The task: Restate, word for word, every line of the data.

Data shown:
-- ==== Sys2Proof/Tests/Slice0.lean ====
section
/-! SUPPORT. Tests: ill-formed terms are refused, words written out from the spec's fields decode, single transactions and
steps give the vectors of spec/95_test_vectors.md, and every statement with hypotheses has a witness that meets them.
Expected values are the spec's vectors (the section is named) or worked out by hand from the rule named. -/

namespace Sys2Proof.Tests

open Sys2Proof Sys2Proof.Machine

/-! ### States the tests start from -/

/-- The reset state with the parameters the vectors assume (spec/95_test_vectors.md, opening). -/
def bare : State := { State.reset with params := ⟨16, 4000, 0, true⟩ }

/-- A UART configured with divisor 1 (spec/42_uart_sequences.md R136). -/
def ready : State :=
  { bare with lcr := 0x03, dlHi := some 0x00, dlLo := some 0x01, fcr := ⟨true, false, 0b11⟩, mcr := 0x03 }

/-- The state an answer leads to; the tests use it only where the answer is a next state. -/
def landed (a : Answer) : State :=
  match a with
  | .next t => t
  | _ => bare

/-- Whether an answer is a next state. -/
def goesOn (a : Answer) : Bool :=
  match a with
  | .next _ => true
  | _ => false

/-- The state one transaction word leads to. -/
def after (w : Word) (s : State) : State := landed (exec (decode w) s)

/-- The state the words of a sequence lead to, with no transmitter step between. -/
def afterAll (ws : List Word) (s : State) : State := landed (execWords ws s)

theorem next_of_goesOn {a : Answer} (h : goesOn a = true) : a = .next (landed a) := by
  cases a with
  | next t => rfl
  | fault r => cases h
  | refused r => cases h

/-! ### WellFormed refuses ill-formed terms (R73, R75, R78) -/

theorem test_wellformed_refuses_undecoded_write_to_decoded_port : WellFormed (.ioUndecodedW 0x3FB 0x80) = false := by
  decide

theorem test_wellformed_refuses_undecoded_read_of_decoded_port : WellFormed (.ioUndecodedR 0x3D4) = false := by decide

theorem test_wellformed_refuses_malformed_with_a_good_word : WellFormed (.malformed 0x2003FB80) = false := by decide

theorem test_wellformed_accepts_each_catch_all : WellFormed (.ioUndecodedW 0x0060 0x00) = true ∧
    WellFormed (.ioUndecodedR 0x02F8) = true ∧ WellFormed (.malformed 0x0003FD01) = true := by decide

/-- An ill-formed term does not survive the round trip: its word belongs to another row. -/
theorem test_ill_formed_words_belong_to_other_rows :
    decode (encode (.ioUndecodedW 0x3FB 0x80)) = .uartLcrW 0x80 ∧
    decode (encode (.ioUndecodedR 0x3D4)) = .crtcIndexR ∧
    decode (encode (.malformed 0x2003FB80)) = .uartLcrW 0x80 := by decide

/-! ### Decoding words written out field by field: SP, W, PAD, PORT, DATA or SP, W, OFF, DATA (R70) -/

theorem test_decode_uart_data : decode (0b00#2 ++ 0b1#1 ++ 0b00000#5 ++ 0b0000001111111000#16 ++ 0b01100001#8) =
      .uartDataW 0x61 ∧
    decode (0b00#2 ++ 0b0#1 ++ 0b00000#5 ++ 0b0000001111111000#16 ++ 0b00000000#8) = .uartDataR := by decide

theorem test_decode_uart_off1 : decode (0b00#2 ++ 0b1#1 ++ 0b00000#5 ++ 0b0000001111111001#16 ++ 0b00001111#8) =
      .uartOff1W 0x0F ∧
    decode (0b00#2 ++ 0b0#1 ++ 0b00000#5 ++ 0b0000001111111001#16 ++ 0b00000000#8) = .uartOff1R := by decide

theorem test_decode_uart_off2 : decode (0b00#2 ++ 0b1#1 ++ 0b00000#5 ++ 0b0000001111111010#16 ++ 0b11000111#8) =
      .uartFcrW 0xC7 ∧
    decode (0b00#2 ++ 0b0#1 ++ 0b00000#5 ++ 0b0000001111111010#16 ++ 0b00000000#8) = .uartOff2R := by decide

theorem test_decode_uart_lcr : decode (0b00#2 ++ 0b1#1 ++ 0b00000#5 ++ 0b0000001111111011#16 ++ 0b10000000#8) =
      .uartLcrW 0x80 ∧
    decode (0b00#2 ++ 0b0#1 ++ 0b00000#5 ++ 0b0000001111111011#16 ++ 0b00000000#8) = .uartLcrR := by decide

theorem test_decode_uart_mcr : decode (0b00#2 ++ 0b1#1 ++ 0b00000#5 ++ 0b0000001111111100#16 ++ 0b00000011#8) =
      .uartMcrW 0x03 ∧
    decode (0b00#2 ++ 0b0#1 ++ 0b00000#5 ++ 0b0000001111111100#16 ++ 0b00000000#8) = .uartMcrR := by decide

Answer box:
-- ==== Sys2Proof/Tests/Slice0.lean ====
section
/-! SUPPORT. Tests: ill-formed terms are refused, words written out from the spec's fields decode, single transactions and
steps give the vectors of spec/95_test_vectors.md, and every statement with hypotheses has a witness that meets them.
Expected values are the spec's vectors (the section is named) or worked out by hand from the rule named. -/

namespace Sys2Proof.Tests

open Sys2Proof Sys2Proof.Machine

/-! ### States the tests start from -/

/-- The reset state with the parameters the vectors assume (spec/95_test_vectors.md, opening). -/
def bare : State := { State.reset with params := ⟨16, 4000, 0, true⟩ }

/-- A UART configured with divisor 1 (spec/42_uart_sequences.md R136). -/
def ready : State :=
  { bare with lcr := 0x03, dlHi := some 0x00, dlLo := some 0x01, fcr := ⟨true, false, 0b11⟩, mcr := 0x03 }

/-- The state an answer leads to; the tests use it only where the answer is a next state. -/
def landed (a : Answer) : State :=
  match a with
  | .next t => t
  | _ => bare

/-- Whether an answer is a next state. -/
def goesOn (a : Answer) : Bool :=
  match a with
  | .next _ => true
  | _ => false

/-- The state one transaction word leads to. -/
def after (w : Word) (s : State) : State := landed (exec (decode w) s)

/-- The state the words of a sequence lead to, with no transmitter step between. -/
def afterAll (ws : List Word) (s : State) : State := landed (execWords ws s)

theorem next_of_goesOn {a : Answer} (h : goesOn a = true) : a = .next (landed a) := by
  cases a with
  | next t => rfl
  | fault r => cases h
  | refused r => cases h

/-! ### WellFormed refuses ill-formed terms (R73, R75, R78) -/

theorem test_wellformed_refuses_undecoded_write_to_decoded_port : WellFormed (.ioUndecodedW 0x3FB 0x80) = false := by
  decide

theorem test_wellformed_refuses_undecoded_read_of_decoded_port : WellFormed (.ioUndecodedR 0x3D4) = false := by decide

theorem test_wellformed_refuses_malformed_with_a_good_word : WellFormed (.malformed 0x2003FB80) = false := by decide

theorem test_wellformed_accepts_each_catch_all : WellFormed (.ioUndecodedW 0x0060 0x00) = true ∧
    WellFormed (.ioUndecodedR 0x02F8) = true ∧ WellFormed (.malformed 0x0003FD01) = true := by decide

/-- An ill-formed term does not survive the round trip: its word belongs to another row. -/
theorem test_ill_formed_words_belong_to_other_rows :
    decode (encode (.ioUndecodedW 0x3FB 0x80)) = .uartLcrW 0x80 ∧
    decode (encode (.ioUndecodedR 0x3D4)) = .crtcIndexR ∧
    decode (encode (.malformed 0x2003FB80)) = .uartLcrW 0x80 := by decide

/-! ### Decoding words written out field by field: SP, W, PAD, PORT, DATA or SP, W, OFF, DATA (R70) -/

theorem test_decode_uart_data : decode (0b00#2 ++ 0b1#1 ++ 0b00000#5 ++ 0b0000001111111000#16 ++ 0b01100001#8) =
      .uartDataW 0x61 ∧
    decode (0b00#2 ++ 0b0#1 ++ 0b00000#5 ++ 0b0000001111111000#16 ++ 0b00000000#8) = .uartDataR := by decide

theorem test_decode_uart_off1 : decode (0b00#2 ++ 0b1#1 ++ 0b00000#5 ++ 0b0000001111111001#16 ++ 0b00001111#8) =
      .uartOff1W 0x0F ∧
    decode (0b00#2 ++ 0b0#1 ++ 0b00000#5 ++ 0b0000001111111001#16 ++ 0b00000000#8) = .uartOff1R := by decide

theorem test_decode_uart_off2 : decode (0b00#2 ++ 0b1#1 ++ 0b00000#5 ++ 0b0000001111111010#16 ++ 0b11000111#8) =
      .uartFcrW 0xC7 ∧
    decode (0b00#2 ++ 0b0#1 ++ 0b00000#5 ++ 0b0000001111111010#16 ++ 0b00000000#8) = .uartOff2R := by decide

theorem test_decode_uart_lcr : decode (0b00#2 ++ 0b1#1 ++ 0b00000#5 ++ 0b0000001111111011#16 ++ 0b10000000#8) =
      .uartLcrW 0x80 ∧
    decode (0b00#2 ++ 0b0#1 ++ 0b00000#5 ++ 0b0000001111111011#16 ++ 0b00000000#8) = .uartLcrR := by decide

theorem test_decode_uart_mcr : decode (0b00#2 ++ 0b1#1 ++ 0b00000#5 ++ 0b0000001111111100#16 ++ 0b00000011#8) =
      .uartMcrW 0x03 ∧
    decode (0b00#2 ++ 0b0#1 ++ 0b00000#5 ++ 0b0000001111111100#16 ++ 0b00000000#8) = .uartMcrR := by decide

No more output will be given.